An anonymous reader writes: "'Imagine computers in a group providing disk storage for their users, transparently swapping files and optimizing their collective performance, all with no central administration.' Computerworld is predicting that over the next 10 years, operating systems will become highly distributed and 'self-healing,' and they'll collaborate with applications, making application programmers' jobs easier."

3 of 384 comments (clear)

  1. Amoeba by oyving · · Score: 5, Informative

    Tanenbaums Amoeba is way ahead of the game then.

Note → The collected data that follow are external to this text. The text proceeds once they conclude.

theorem State.pairCompare_blank (h_clk : msk .clk = true) (h_crs : msk .crs = true) (h_evt : msk .evt = true) (h_hrg : msk .hrg = true) (h_img : msk .img = true) (h_pnt : msk .pnt = true) (h_ctrs : msk .ctrs = true) (h_rdn : msk .rdn = true) (h_ylk : msk .ylk = true) (h_outbox : msk .outbox = true) (s : State) : (State.pairCompare s).blank msk = s.blank msk := by
  unfold State.pairCompare
  repeat' (first | with_reducible rfl | assumption | simp only [↓State.compareImage_blank, ↓State.expireForwarded_blank, ↓State.inStep_blank, ↓State.joinPaired_blank, ↓State.messageMissing_blank, ↓State.outOfStep_blank, ↓State.partnerHeard_blank, ↓State.pathEvents_blank, ↓State.withRdn_blank, ↓State.ite_blank, ite_self, h_clk, h_crs, h_evt, h_hrg, h_img, h_pnt, h_ctrs, h_rdn, h_ylk, h_outbox, ↓State.foldl_blank, implies_true, forall_const] | split | intro _)

theorem execPairCompare_blank (h_clk : msk .clk = true) (h_crs : msk .crs = true) (h_evt : msk .evt = true) (h_hrg : msk .hrg = true) (h_img : msk .img = true) (h_pnt : msk .pnt = true) (h_ctrs : msk .ctrs = true) (h_rdn : msk .rdn = true) (h_ylk : msk .ylk = true) (h_outbox : msk .outbox = true) (t : Nat) (s : State) {t' : State} (h : execPairCompare t s = .next t') : t'.blank msk = s.blank msk := by
  simp only [execPairCompare, Host.Outcome.next.injEq] at h
  subst h
  simp only [↓State.instant_blank, ↓State.pairCompare_blank, ↓State.whileRunning_blank, ↓State.ite_blank, ite_self, h_clk, h_crs, h_evt, h_hrg, h_img, h_pnt, h_ctrs, h_rdn, h_ylk, h_outbox, ↓State.foldl_blank, implies_true, forall_const]

theorem State.sendImage_blank (h_clk : msk .clk = true) (h_evt : msk .evt = true) (h_pnt : msk .pnt = true) (h_ctrs : msk .ctrs = true) (h_ylk : msk .ylk = true) (h_outbox : msk .outbox = true) (s : State) : (State.sendImage s).blank msk = s.blank msk := by
  unfold State.sendImage
  repeat' (first | with_reducible rfl | assumption | simp only [↓State.beginView_blank, ↓State.sendLink_blank, ↓State.useFree_blank, ↓State.ite_blank, ite_self, h_clk, h_evt, h_pnt, h_ctrs, h_ylk, h_outbox, ↓State.foldl_blank, implies_true, forall_const] | split | intro _)

theorem State.pairTick_blank (h_clk : msk .clk = true) (h_evt : msk .evt = true) (h_hrg : msk .hrg = true) (h_pnt : msk .pnt = true) (h_ctrs : msk .ctrs = true) (h_rdn : msk .rdn = true) (h_can : msk .can = true) (h_ylk : msk .ylk = true) (h_outbox : msk .outbox = true) (s : State) : (State.pairTick s).blank msk = s.blank msk := by
  unfold State.pairTick
  repeat' (first | with_reducible rfl | assumption | simp only [↓State.sendImage_blank, ↓State.setPair_blank, ↓State.useFree_blank, ↓State.withRdn_blank, ↓State.ite_blank, ite_self, h_clk, h_evt, h_hrg, h_pnt, h_ctrs, h_rdn, h_can, h_ylk, h_outbox, ↓State.foldl_blank, implies_true, forall_const] | split | intro _ | rw [State.foldl_blank])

  2. As long as... by BoarderPhreak · · Score: 5, Informative
    ...This software isn't like Office X from Microsoft on the Mac where it scans your network for anti-piracy measures, but in the process opens up your machine wide to the Internet by opening several ports... Worse yet, not tell anyone about it!

    Grumble, grumble...

  3. Re:Scalability problems, anyone? by Salamander · · Score: 5, Informative
    Surely there will be major scalability problems with something like this, a la Gnutella

    That's why it's research. I've met and talked to Bill Bolosky (Farsite project lead); he's very clueful wrt scalability in general, and well aware of the problems that networks like Gnutella (an unusually naive protocol, BTW) have run into. However, like the folks working on OceanStore or CFS or many other projects, the Farsite folks have a fairly formidable arsenal of innovative techniques they can apply to the problem. The details are still being worked out, of course, because that's what research is all about, but the people working in this area do seem to be making real progress toward solutions that could scale to such levels.